• [Stored items]:
/---
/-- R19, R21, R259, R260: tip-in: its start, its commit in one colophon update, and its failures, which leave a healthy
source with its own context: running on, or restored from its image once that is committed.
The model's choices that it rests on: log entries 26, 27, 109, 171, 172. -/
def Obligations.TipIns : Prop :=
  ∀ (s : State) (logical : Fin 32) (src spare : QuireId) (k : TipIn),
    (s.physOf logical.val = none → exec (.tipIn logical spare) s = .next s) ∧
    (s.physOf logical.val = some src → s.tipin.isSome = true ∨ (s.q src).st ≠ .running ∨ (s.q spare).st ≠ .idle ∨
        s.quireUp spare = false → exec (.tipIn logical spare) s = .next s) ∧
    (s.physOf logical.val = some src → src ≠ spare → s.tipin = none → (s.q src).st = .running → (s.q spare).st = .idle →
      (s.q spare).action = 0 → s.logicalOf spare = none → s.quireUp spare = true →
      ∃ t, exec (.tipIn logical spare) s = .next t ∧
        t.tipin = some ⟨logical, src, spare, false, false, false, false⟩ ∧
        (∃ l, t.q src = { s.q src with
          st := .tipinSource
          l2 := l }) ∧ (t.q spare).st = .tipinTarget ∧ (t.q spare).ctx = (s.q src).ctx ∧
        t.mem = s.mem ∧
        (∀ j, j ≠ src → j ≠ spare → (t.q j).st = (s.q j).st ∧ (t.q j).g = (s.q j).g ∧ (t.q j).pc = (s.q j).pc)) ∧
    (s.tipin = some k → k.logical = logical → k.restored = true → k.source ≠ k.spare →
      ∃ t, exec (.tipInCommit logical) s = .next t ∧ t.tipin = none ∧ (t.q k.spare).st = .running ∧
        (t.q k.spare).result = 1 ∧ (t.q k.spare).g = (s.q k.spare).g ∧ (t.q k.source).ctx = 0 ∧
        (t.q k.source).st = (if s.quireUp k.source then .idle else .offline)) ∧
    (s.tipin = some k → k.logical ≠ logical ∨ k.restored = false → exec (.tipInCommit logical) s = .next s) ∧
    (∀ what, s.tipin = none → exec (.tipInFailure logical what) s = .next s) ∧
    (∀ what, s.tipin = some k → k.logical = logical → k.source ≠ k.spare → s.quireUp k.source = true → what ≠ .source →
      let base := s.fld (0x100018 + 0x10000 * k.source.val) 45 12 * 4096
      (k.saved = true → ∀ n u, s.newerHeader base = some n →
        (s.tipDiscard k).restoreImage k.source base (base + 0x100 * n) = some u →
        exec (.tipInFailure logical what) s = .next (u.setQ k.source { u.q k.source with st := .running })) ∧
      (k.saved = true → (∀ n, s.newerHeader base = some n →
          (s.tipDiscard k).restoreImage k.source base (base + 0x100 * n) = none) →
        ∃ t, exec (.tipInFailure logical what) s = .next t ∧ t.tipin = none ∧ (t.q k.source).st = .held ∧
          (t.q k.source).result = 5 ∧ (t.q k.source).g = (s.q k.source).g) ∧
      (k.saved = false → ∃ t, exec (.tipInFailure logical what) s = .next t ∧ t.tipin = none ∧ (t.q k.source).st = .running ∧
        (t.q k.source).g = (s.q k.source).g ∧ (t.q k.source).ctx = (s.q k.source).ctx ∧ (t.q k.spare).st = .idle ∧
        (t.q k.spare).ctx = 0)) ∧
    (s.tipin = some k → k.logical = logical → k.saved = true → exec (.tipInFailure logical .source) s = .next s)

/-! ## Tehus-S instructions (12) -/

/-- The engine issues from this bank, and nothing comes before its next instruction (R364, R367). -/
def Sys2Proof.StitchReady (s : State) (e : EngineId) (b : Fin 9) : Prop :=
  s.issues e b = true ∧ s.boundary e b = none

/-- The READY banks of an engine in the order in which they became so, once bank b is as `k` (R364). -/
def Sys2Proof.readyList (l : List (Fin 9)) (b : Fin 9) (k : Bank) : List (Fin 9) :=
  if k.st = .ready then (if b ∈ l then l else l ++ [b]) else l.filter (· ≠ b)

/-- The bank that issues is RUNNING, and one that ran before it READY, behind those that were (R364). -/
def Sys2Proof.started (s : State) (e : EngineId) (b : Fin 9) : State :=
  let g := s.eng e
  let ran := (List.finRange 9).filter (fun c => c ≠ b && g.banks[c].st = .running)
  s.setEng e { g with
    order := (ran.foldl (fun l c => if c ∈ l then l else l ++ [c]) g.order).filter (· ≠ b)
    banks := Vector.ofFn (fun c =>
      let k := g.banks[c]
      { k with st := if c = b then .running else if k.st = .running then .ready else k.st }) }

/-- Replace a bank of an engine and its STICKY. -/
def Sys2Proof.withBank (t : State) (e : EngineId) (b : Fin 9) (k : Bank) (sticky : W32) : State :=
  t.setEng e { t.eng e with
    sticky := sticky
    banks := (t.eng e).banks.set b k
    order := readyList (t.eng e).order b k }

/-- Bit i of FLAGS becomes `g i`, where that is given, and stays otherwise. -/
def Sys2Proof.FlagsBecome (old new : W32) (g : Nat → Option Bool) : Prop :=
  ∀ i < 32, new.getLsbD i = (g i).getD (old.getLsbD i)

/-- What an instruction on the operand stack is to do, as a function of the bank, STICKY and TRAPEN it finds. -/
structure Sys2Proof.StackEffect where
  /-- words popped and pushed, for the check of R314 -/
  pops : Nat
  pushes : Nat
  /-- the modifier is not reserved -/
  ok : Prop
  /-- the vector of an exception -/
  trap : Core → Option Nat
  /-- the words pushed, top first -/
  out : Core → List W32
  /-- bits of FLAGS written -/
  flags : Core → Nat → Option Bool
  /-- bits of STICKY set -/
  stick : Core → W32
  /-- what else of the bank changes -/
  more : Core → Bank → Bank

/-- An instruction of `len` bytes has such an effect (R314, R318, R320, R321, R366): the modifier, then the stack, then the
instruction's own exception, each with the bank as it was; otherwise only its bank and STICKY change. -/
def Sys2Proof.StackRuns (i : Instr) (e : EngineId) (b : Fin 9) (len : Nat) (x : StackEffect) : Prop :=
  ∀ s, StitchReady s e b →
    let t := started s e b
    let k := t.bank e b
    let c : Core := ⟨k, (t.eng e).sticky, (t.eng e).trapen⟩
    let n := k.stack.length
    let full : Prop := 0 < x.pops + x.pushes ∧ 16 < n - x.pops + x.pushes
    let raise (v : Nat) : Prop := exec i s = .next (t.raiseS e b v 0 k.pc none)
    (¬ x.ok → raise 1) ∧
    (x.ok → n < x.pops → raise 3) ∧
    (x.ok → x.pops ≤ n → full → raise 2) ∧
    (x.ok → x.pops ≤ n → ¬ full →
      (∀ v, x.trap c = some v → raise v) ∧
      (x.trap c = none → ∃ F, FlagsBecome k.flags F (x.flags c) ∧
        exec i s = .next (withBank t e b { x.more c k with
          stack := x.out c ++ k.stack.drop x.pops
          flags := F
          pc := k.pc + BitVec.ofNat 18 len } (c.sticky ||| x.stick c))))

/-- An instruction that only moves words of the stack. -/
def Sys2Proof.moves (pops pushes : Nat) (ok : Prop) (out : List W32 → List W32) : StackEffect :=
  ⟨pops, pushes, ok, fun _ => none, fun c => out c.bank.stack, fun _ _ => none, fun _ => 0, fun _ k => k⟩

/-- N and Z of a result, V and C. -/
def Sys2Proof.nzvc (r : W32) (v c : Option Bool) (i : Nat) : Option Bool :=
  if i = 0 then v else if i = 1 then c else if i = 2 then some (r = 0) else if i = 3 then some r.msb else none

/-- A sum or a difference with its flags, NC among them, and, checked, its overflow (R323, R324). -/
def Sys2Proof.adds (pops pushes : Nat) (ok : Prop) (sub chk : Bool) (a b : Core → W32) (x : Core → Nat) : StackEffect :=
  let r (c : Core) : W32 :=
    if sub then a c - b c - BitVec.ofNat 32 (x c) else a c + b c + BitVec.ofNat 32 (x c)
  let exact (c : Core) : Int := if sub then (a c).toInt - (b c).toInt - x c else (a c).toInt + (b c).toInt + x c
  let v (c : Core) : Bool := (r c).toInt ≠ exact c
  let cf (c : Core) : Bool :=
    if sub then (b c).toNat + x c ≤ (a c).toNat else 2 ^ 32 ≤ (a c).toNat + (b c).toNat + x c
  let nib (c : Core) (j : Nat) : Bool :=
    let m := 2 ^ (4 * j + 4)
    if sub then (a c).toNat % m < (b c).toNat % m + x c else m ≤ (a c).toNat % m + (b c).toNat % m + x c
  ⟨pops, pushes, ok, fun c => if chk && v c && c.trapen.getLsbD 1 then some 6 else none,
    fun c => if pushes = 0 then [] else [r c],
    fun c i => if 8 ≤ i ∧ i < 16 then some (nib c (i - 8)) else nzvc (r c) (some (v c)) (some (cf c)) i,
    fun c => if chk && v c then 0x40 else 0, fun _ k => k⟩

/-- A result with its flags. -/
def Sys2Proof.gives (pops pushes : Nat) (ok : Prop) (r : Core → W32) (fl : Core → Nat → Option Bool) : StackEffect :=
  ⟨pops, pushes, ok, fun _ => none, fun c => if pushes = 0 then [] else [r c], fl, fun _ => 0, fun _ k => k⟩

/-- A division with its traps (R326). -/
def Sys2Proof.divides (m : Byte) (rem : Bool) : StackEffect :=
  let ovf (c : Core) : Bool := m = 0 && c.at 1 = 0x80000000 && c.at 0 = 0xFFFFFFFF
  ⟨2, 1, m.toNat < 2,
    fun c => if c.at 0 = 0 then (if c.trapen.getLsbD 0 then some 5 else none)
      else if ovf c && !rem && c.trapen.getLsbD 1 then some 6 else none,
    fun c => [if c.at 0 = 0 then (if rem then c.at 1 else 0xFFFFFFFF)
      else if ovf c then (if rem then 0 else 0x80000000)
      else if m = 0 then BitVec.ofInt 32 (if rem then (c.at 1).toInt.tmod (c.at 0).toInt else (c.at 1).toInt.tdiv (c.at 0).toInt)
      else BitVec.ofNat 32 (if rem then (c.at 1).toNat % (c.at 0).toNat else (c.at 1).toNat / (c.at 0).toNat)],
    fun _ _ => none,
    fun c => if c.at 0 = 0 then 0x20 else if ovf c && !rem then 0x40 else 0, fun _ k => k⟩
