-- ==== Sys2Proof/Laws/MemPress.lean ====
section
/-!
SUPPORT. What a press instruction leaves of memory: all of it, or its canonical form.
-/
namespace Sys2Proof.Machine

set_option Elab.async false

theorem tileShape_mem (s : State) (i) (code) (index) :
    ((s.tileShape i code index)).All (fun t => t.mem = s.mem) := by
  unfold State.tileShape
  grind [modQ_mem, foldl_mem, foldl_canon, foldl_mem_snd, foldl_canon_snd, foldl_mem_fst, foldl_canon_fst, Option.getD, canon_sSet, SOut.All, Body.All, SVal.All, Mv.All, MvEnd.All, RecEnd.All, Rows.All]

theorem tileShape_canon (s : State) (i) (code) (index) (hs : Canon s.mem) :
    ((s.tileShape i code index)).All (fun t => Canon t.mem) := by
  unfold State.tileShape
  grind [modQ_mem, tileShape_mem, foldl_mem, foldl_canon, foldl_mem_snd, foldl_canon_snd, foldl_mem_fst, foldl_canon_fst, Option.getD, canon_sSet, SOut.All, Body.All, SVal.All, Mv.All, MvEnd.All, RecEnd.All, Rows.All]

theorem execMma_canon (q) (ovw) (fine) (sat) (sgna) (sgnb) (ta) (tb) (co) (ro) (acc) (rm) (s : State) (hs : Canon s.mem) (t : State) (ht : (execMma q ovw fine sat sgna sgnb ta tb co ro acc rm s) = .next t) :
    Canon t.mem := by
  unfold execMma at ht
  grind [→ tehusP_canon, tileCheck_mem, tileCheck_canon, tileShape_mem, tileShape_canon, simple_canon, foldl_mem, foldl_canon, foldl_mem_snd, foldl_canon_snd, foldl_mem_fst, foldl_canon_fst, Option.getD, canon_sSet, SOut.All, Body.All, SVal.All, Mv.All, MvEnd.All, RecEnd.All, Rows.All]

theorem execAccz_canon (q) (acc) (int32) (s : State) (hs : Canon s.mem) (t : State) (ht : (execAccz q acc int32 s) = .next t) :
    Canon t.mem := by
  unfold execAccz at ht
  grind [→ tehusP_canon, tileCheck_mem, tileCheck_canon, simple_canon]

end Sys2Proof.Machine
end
\---
• [Work instruction]:
Lines to set down from above: the line with "traps (R326). -/", the line with "fun c => if c.at 0 = 0 then 0x20", and every line between, each exactly as written.

• [Result]:
/-- A division with its traps (R326). -/
def Sys2Proof.divides (m : Byte) (rem : Bool) : StackEffect :=
  let ovf (c : Core) : Bool := m = 0 && c.at 1 = 0x80000000 && c.at 0 = 0xFFFFFFFF
  ⟨2, 1, m.toNat < 2,
    fun c => if c.at 0 = 0 then (if c.trapen.getLsbD 0 then some 5 else none)
      else if ovf c && !rem && c.trapen.getLsbD 1 then some 6 else none,
    fun c => [if c.at 0 = 0 then (if rem then c.at 1 else 0xFFFFFFFF)
      else if ovf c then (if rem then 0 else 0x80000000)
      else if m = 0 then BitVec.ofInt 32 (if rem then (c.at 1).toInt.tmod (c.at 0).toInt else (c.at 1).toInt.tdiv (c.at 0).toInt)
      else BitVec.ofNat 32 (if rem then (c.at 1).toNat % (c.at 0).toNat else (c.at 1).toNat / (c.at 0).toNat)],
    fun _ _ => none,
    fun c => if c.at 0 = 0 then 0x20 else if ovf c && !rem then 0x40 else 0, fun _ k => k⟩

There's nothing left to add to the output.